Open chokyungjin opened 2 years ago
@chokyungjin I don't totally understand your question, but to clarify the pred_pixel_values
and masked_patches
are both in pixel space from the original image. they have just been im2col per patch
I tried to reshape pred_pixel_values to the original image size again, but the shape is different. The original image shape is 512, 512, 1 but pred_pixel_values shape is 1, 768, 256. Doesn't it was given the input value of ViT as whole original image?
It only contains the masked patches - to get back the whole image will take some more code. You'd need to unsort the masked and unmasked patches together, and then do your reshaping
I'm sorry, but can I request a pseudo-code? Thanks.
I'm uncertain whether you're asking for code to compute loss over the full image, or to reconstruct the full image for viewing. If the latter, this is the code I ended up using to reconstruct the input image from the patches. @lucidrains feel free to fold this in if this is something you feel would be useful. The function ingests the raw patches and can return:
masked_indices
masked_indices
and pred_pixel_values
def reconstruct_image(self, patches, model_input, mean, std, masked_indices=None, pred_pixel_values=None, patch_size=8):
"""
Reconstructs the image given patches. Can also reconstruct the masked image as well as the predicted image.
To reconstruct the raw image from the patches, set masked_indices=None and pred_pixel_values=None. To reconstruct
the masked image, set masked_indices= the masked_indices tensor created in the `forward` call.

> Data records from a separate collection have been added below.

-- ==== Sys2Proof/Laws/Day.lean ====
section
/-! SUPPORT. What the opening of a day, the end of a replay and the restart of a batch do to the whole state, and
that the service of a read-back run commutes with the entries and completions handed over beside it. -/

namespace Sys2Proof.Machine

/-! ### The service of a run moves no figure of the books -/

/-- A state with another served run, buffer and fetch requests: what the service and the end of a run touch
beside the list of runs (R119, R120). -/
def shifted (x : State) (j : Option Requester × Nat × List Dword) (f : List FetchRequest × Bool × Nat) : State :=
  { x with
    journal := { x.journal with serving := j.1, turn := j.2.1, buffer := j.2.2 }
    path := { x.path with fetches := f.1, fetchWaits := f.2.1, fetchStreak := f.2.2 } }

theorem view_shifted (x : State) (j f) : view (shifted x j f) = view x := rfl

theorem handGroup_shifted (x : State) (g : Group) (j f) :
    handGroup (shifted x j f) g = shifted (handGroup x g) j f := by
  have : groupFits (shifted x j f).path g.writes.length = groupFits x.path g.writes.length := rfl
  simp only [handGroup, this]
  cases groupFits x.path g.writes.length <;> rfl

theorem dayControlEntry_shifted (x : State) (y : EntryFields) (j f) :
    dayControlEntry (shifted x j f) y = shifted (dayControlEntry x y) j f := by
  unfold dayControlEntry
  show (if (!x.journal.present) = true then _ else if 1 ≤ x.journal.free then _ else _) = _
  split
  · rfl
  · split
    · unfold writeEntry
      show handGroup (shifted (numberEntry x _ true) j f) ⟨.journal, _⟩ = _
      rw [handGroup_shifted]
      rfl
    · rfl

theorem testSending_shifted (x : State) (j f) : testSending (shifted x j f) = shifted (testSending x) j f := by
  unfold testSending
  show (if x.day.state = .closing ∧ allBalanced x.configuration x.totals = true ∧
    (x.posting.queue.any (·.marked)) = false then _ else _) = _
  split
  · rw [← dayControlEntry_shifted]
    rfl
  · rfl

theorem complete_shifted (x : State) (status : Status) (n : Nat) (j f) :
    complete (shifted x j f) status n = shifted (complete x status n) j f :=
  handGroup_shifted _ _ _ _

theorem serveRuns_shifted (x : State) : ∃ j f, serveRuns x = shifted x j f := by
  unfold serveRuns
  split
  · exact ⟨⟨_, _, _⟩, ⟨_, _, _⟩, rfl⟩
  · split
    · exact ⟨⟨_, _, _⟩, ⟨_, _, _⟩, rfl⟩
    · dsimp only; split <;> exact ⟨⟨_, _, _⟩, ⟨_, _, _⟩, rfl⟩

/-! ### The opening of a day -/

/-- A printer after the opening of a day (R150, R161). -/
def reopened (c : Configuration) (p : Printer) (k : Fin 4) : Printer :=
  if p.state ≠ .idle ∧ p.state ≠ .fault then
    (if c.printerPort k = none then barePrinter .idle else { barePrinter .fault with awaited := some .reset })
  else p

/-- A position that shows a message. -/
def shows (m : Message) (q : Position) : Position := { q with message := m }

/-- The notice a printing line leaves at an opening (R134, R156; log 26). -/
def faultNotice (k : Nat) : Message := ⟨"PRINTER ".toList ++ decimal k ++ " FAULT".toList, false⟩

theorem getElem_set_ne {α : Type} {n : Nat} (v : Vector α n) (a k : Fin n) (x : α) (h : k ≠ a) :
    (v.set a x)[k] = v[k] := by
  have : ¬ a.val = k.val := fun e => h (Fin.ext e.symm)
  simp [this]

/-- One printer at the opening of a day, as one update of the state (R150). -/
theorem reopenPrinter_parts (s : State) (k : Fin 4) :
    reopenPrinter s k = { s with
      passbook := { s.passbook with
        printers := s.passbook.printers.set k (reopened s.configuration s.passbook.printers[k] k) }
      lines := Vector.ofFn fun port =>
        if (s.passbook.printers[k].state ≠ .idle ∧ s.passbook.printers[k].state ≠ .fault) ∧
          s.configuration.printerPort k = some port then [printerFrame 0x05 []] else s.lines[port]
      screen := { s.screen with
        positions := Vector.ofFn fun p =>
          if s.passbook.printers[k].state = .printing ∧ boundTo s.configuration k p = true then
            shows (faultNotice k.val) s.screen.positions[p]
          else s.screen.positions[p] } } := by
  have hset : ∀ (v : Vector Printer 4), v.set k v[k] = v := by
    intro v; ext1 i hi; simp
  have hid : (Vector.ofFn fun port => s.lines[port]) = s.lines := by ext1 i hi; simp
  have hid2 : (Vector.ofFn fun port : Fin 16 => s.screen.positions[port]) = s.screen.positions := by
    ext1 i hi; simp
  have hl : ∀ (port : Fin 6) (f : List Byte),
      (s.lines.set port []).set port ((s.lines.set port [])[port] ++ [f]) =
        Vector.ofFn fun p : Fin 6 => if port = p then [f] else s.lines[p] := by
    intro port f; ext1 i hi
    by_cases h : port.val = i
    · subst h; simp
    · have : ¬ port = ⟨i, hi⟩ := fun e => h (congrArg Fin.val e)
      simp [h, this]
  have hr : restartPrinter s k = { s with
      passbook := { s.passbook with
        printers := s.passbook.printers.set k
          (if s.configuration.printerPort k = none then barePrinter .idle
            else { barePrinter .fault with awaited := some .reset }) }
      lines := Vector.ofFn fun port =>
        if s.configuration.printerPort k = some port then [printerFrame 0x05 []] else s.lines[port] } := by
    unfold restartPrinter
    cases hp : s.configuration.printerPort k with
    | none => simp [setPrinter]
    | some port =>
      simp only [sendPrinter, hp, clearLine, sendFrame, Option.some.injEq, reduceCtorEq, if_false]
      show ({ s with passbook := _, lines := _ } : State) = _
      have h2 := hl port (printerFrame 5 [])
      exact congrArg (fun l => ({ s with
        passbook := { s.passbook with
          printers := s.passbook.printers.set k { barePrinter .fault with awaited := some .reset } }
        lines := l } : State)) h2
  have hno : ∀ x : State, x.configuration = s.configuration → x.screen = s.screen →
      notice x k "FAULT".toList = { x with screen := { s.screen with
        positions := Vector.ofFn fun p =>
          if boundTo s.configuration k p = true then shows (faultNotice k.val) s.screen.positions[p]
          else s.screen.positions[p] } } := by
    intro x h1 h2
    simp only [notice, h1, h2]
    rfl
  cases hst : s.passbook.printers[k].state <;>
    simp only [reopenPrinter, hst, reopened, hset, reduceCtorEq, ne_eq, not_true_eq_false,
      not_false_eq_true, false_and, and_false, true_and, if_false, hid, hid2, noticeIfPrinting, if_true,
      and_self]
  all_goals (try exact hr)
  rw [hno _ (by rw [hr]; rfl) (by rw [hr]), hr]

To reconstruct the
predicted image, set masked_indices and pred_pixel_values = to their respective tensors created in the `forward` call.
ARGS:
patches (torch.Tensor): The raw patches (pre-patch embedding) generated for the given model input. Shape is
(batch_size x num_patches x patch_size^2 * channels)
model_input (torch.Tensor): The input images to the given model (batch_size x channels x height x width)

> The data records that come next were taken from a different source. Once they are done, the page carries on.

theorem takeReady_sound {s : State} (hs : Sound s) (k : Fin 4) :
    Sound (takeReady s k) := by
  unfold takeReady
  try dsimp only
  all_goals repeat' first
    | with_reducible apply noticeIfPrinting_sound
    | with_reducible apply restartPrinter_sound
    | with_reducible apply interruptLine_sound
    | exact hs

theorem stripeDone_sound {s : State} (hs : Sound s) (k : Fin 4) (p : Printer) (page line : Nat) (turn : Bool) :
    Sound (stripeDone s k p page line turn) := by
  unfold stripeDone
  try dsimp only
  repeat' split
  all_goals repeat' first
    | with_reducible apply setPrinter_sound
    | with_reducible apply notice_sound
    | with_reducible apply sendPrinter_sound
    | with_reducible apply eject_sound
    | with_reducible apply takeLine_sound
    | exact hs

theorem takeAck_sound {s : State} (hs : Sound s) (k : Fin 4) :
    Sound (takeAck s k) := by
  unfold takeAck
  try dsimp only
  repeat' split
  all_goals repeat' first
    | with_reducible apply eject_sound
    | with_reducible apply setPrinter_sound
    | with_reducible apply stripe_sound
    | with_reducible apply stripeDone_sound
    | exact hs

theorem takeFailure_sound {s : State} (hs : Sound s) (k : Fin 4) :
    Sound (takeFailure s k) := by
  unfold takeFailure
  try dsimp only
  repeat' split
  all_goals repeat' first
    | with_reducible apply failPrinter_sound
    | exact hs

theorem expireLine_sound {s : State} (hs : Sound s) (k : Fin 4) :
    Sound (expireLine s k) := by
  unfold expireLine
  try dsimp only
  repeat' split
  all_goals repeat' first
    | with_reducible apply failPrinter_sound
    | exact hs

theorem expireTurn_sound {s : State} (hs : Sound s) (k : Fin 4) :
    Sound (expireTurn s k) := by
  unfold expireTurn
  try dsimp only
  repeat' split
  all_goals repeat' first
    | with_reducible apply notice_sound
    | with_reducible apply setPrinter_sound
    | exact hs

theorem reopenPrinter_sound {s : State} (hs : Sound s) (k : Fin 4) :
    Sound (reopenPrinter s k) := by
  unfold reopenPrinter
  try dsimp only
  repeat' split
  all_goals repeat' first
    | with_reducible apply noticeIfPrinting_sound
    | with_reducible apply restartPrinter_sound
    | exact hs


/-! ### Screen.lean -/

theorem setPosition_sound {s : State} (hs : Sound s) (p : Fin 16) (q : Position) :
    Sound (setPosition s p q) := by
  unfold setPosition
  try dsimp only
  all_goals repeat' first
    | exact hs

theorem setController_sound {s : State} (hs : Sound s) (d : Fin 2) (c : Controller) :
    Sound (setController s d c) := by
  unfold setController
  try dsimp only
  all_goals repeat' first
    | exact hs

theorem sendDrop_sound {s : State} (hs : Sound s) (d : Fin 2) (frame : List Byte) :
    Sound (sendDrop s d frame) := by
  unfold sendDrop
  try dsimp only
  all_goals repeat' first
    | with_reducible apply sendFrame_sound
    | exact hs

mean (list[float]): An array representing the per-channel mean of the dataset used to
denormalize the input and predicted pixels. (1 x channels)

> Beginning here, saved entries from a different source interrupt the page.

/-- Printer 0 prints the item with key 5 of account 77 on page 1, line 3, with its reservation. -/
def printing : State :=
  let s := setItems openDay [{ item 5 with printing := true }]
  onPrinter { s with journal := { s.journal with reservations := [0] } } fun p =>
    { p with state := .printing, job := some ⟨77, 1, 3, 0, some 5⟩, awaited := some .print, lineTimer := true }

/-- A plan of 5 blocks with hash total 40. -/
def plan : Plan :=
  { last := 2, chain := 5, records := 6, blocks := 7, monitors := [], accepted := 1, hash := 40 }

/-- The sender awaits the ACK of block 2 on the primary line. -/
def sendingDay : State :=
  onBatch (inDay openDay .sending) fun b =>
    { b with state := .awaitAck, plan := some plan, current := 2, kind := 2, buffer := [1, 2], ackWait := true }

/-- A head-office frame for a block with no payload. -/
def answer (kind block : Nat) : List Byte := headOfficeFrame kind block []

/-- A FINAL frame for the TRAILER of the plan. -/
def final (result hash : Nat) : List Byte := headOfficeFrame 0x84 6 (leBytes 1 result ++ leBytes 8 hash)

/-- An OPEN day with a REVERSAL of an entry number at the head of the Submit Queue. -/
def reversing (ref : Nat) (marked : Bool) : State :=
  let buffer := (cashBuffer 7 9).take 0x38 ++ leBytes 4 ref ++ (cashBuffer 7 9).drop 0x3C
  { openDay with posting := { openDay.posting with
      slots := openDay.posting.slots.set 0 ⟨buffer, .submitted⟩, queue := [⟨0, marked⟩], need := some 17 } }

/-- The same with the journal's next number and start. -/
def journalAt (s : State) (next start : Nat) : State :=
  { s with journal := { s.journal with next := next, start := start } }

/-- The Submit Queue replaced. -/
def queued (s : State) (queue : List SubmitEntry) : State := { s with posting := { s.posting with queue := queue } }

/-- Every balanced flag set. -/
def balanced (s : State) : State :=
  { s with totals := { s.totals with flags := Vector.replicate 17 ⟨false, true, false⟩ } }

/-- A plan of two ENTRY blocks, the second of one entry. -/
def longPlan : Plan := { plan with last := 5, blocks := 8 }

/-- The doublewords of a carry-forward copy as they are kept, newest first: settled date, next journal start. -/
def carried (settled : Nat) : List Dword :=
  List.replicate 511 0 ++ [dwordOfFields [(4, settled), (4, 10)]]

/-- A day control state whose record buffers hold two copies. -/
def fetchedRecords (s : State) (work : DayWork) (a b : Nat) : State :=
  { s with day := { s.day with
      work := some work, records := #v[⟨carried a, a ≠ 0⟩, ⟨carried b, b ≠ 0⟩] } }

/-- The bytes of the branch's image up to its CRC-32 (13.5). -/
def imageBody : List Byte :=
  let currency (on : Nat) : List Byte := leBytes 1 on ++ [2, 3, 0, 1] ++ List.replicate 3 0 ++ leBytes 4 5 ++
    List.replicate 4 0 ++ leBytes 4 1 ++ leBytes 4 5 ++ leBytes 4 10 ++ List.replicate 36 0
  let unused : List Byte := [0, 1, 0xFF, 0, 0xFF, 0, 0, 0]
  [0x10000, 0x20000, 0x40000, 0x50000, 0x100000, 0x60000, 1024, 7].flatMap (leBytes 4) ++
    List.replicate 4 0 ++ leBytes 4 100 ++ leBytes 1 1 ++ List.replicate 23 0 ++
    currency 1 ++ currency 1 ++ currency 0 ++ currency 0 ++ [1, 1, 1] ++ List.replicate 29 0 ++
    [1, 1, 0, 1, 0, 0, 0, 0] ++ [1, 2, 0, 2, 0, 0, 0, 0] ++ (List.replicate 14 unused).flatten ++
    [1, 0, 3, 0, 7, 0, 8, 0] ++ List.replicate 24 0 ++
    (List.replicate 8 ([0, 0, 0xFF, 0, 0, 0, 0, 1] ++ List.replicate 24 0)).flatten ++
    List.replicate 0x14F8 0

/-- The doublewords of the branch's image, newest first, with its CRC-32. -/
def imageWords : List Dword :=
  (dwordsOfBytes 768 (imageBody ++ leBytes 4 444873341 ++ List.replicate 4 0)).reverse

/-- The bytes of the entry numbered n after openDay's chain, at business time 0. -/
def journaled (n : Nat) (f : EntryFields) : List Byte := chainedEntry openDay (entryContent n 0 f)

/-- RESUME_DAY with DAY_OPEN replayed and entry 2 next. -/
def replaying : State :=
  { inDay configured .recovering with
    day := { configured.day with
      state := .recovering, date := 20240506, openingCopy := some 0, work := some .resumeReplaying,
      replay := { resetReplay with state := .opened, last := 1 } },
    journal := { configured.journal with
      runs := [⟨.replay, 2, none, some openDay.journal.chain, true⟩], serving := some .replay } }

/-- The replay's own figures changed. -/
def onReplay (f : Replay → Replay) : State :=
  { replaying with day := { replaying.day with replay := f replaying.day.replay } }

std (list[float]): An array representing the per-channel std of the dataset used to
denormalize the input and predicted pixels. (1 x channels)
masked_indices (torch.Tensor): The patch indices that are masked (batch_size x masking_ratio * num_patches)
pred_pixel_values (torch.Tensor): The predicted pixel values for the patches that are masked (batch_size x masking_ratio * num_patches x patch_size^2 * channels)
RETURN:
reconstructed_image (torch.Tensor): Tensor containing the reconstructed image (batch_size x channels x height x width)
"""
patches = patches.cpu()
masked_indices_in = masked_indices is not None
predicted_pixels_in = pred_pixel_values is not None
if masked_indices_in:
masked_indices = masked_indices.cpu()
if predicted_pixels_in:
pred_pixel_values = pred_pixel_values.cpu()
patch_width = patch_height = patch_size
reconstructed_image = patches.clone()
if masked_indices_in or predicted_pixels_in:
for i in range(reconstructed_image.shape[0]):
if masked_indices_in and predicted_pixels_in:
reconstructed_image[i, masked_indices[i].cpu()] = pred_pixel_values[i, :].cpu().float()
elif masked_indices_in:
reconstructed_image[i, masked_indices[i].cpu()] = 0
invert_patch = Rearrange('b (h w) (p1 p2 c) -> b c (h p1) (w p2)', w=int(model_input.shape[3] / patch_width),
h=int(model_input.shape[2] / patch_height), c=model_input.shape[1],
p1=patch_height, p2=patch_width)
reconstructed_image = invert_patch(reconstructed_image)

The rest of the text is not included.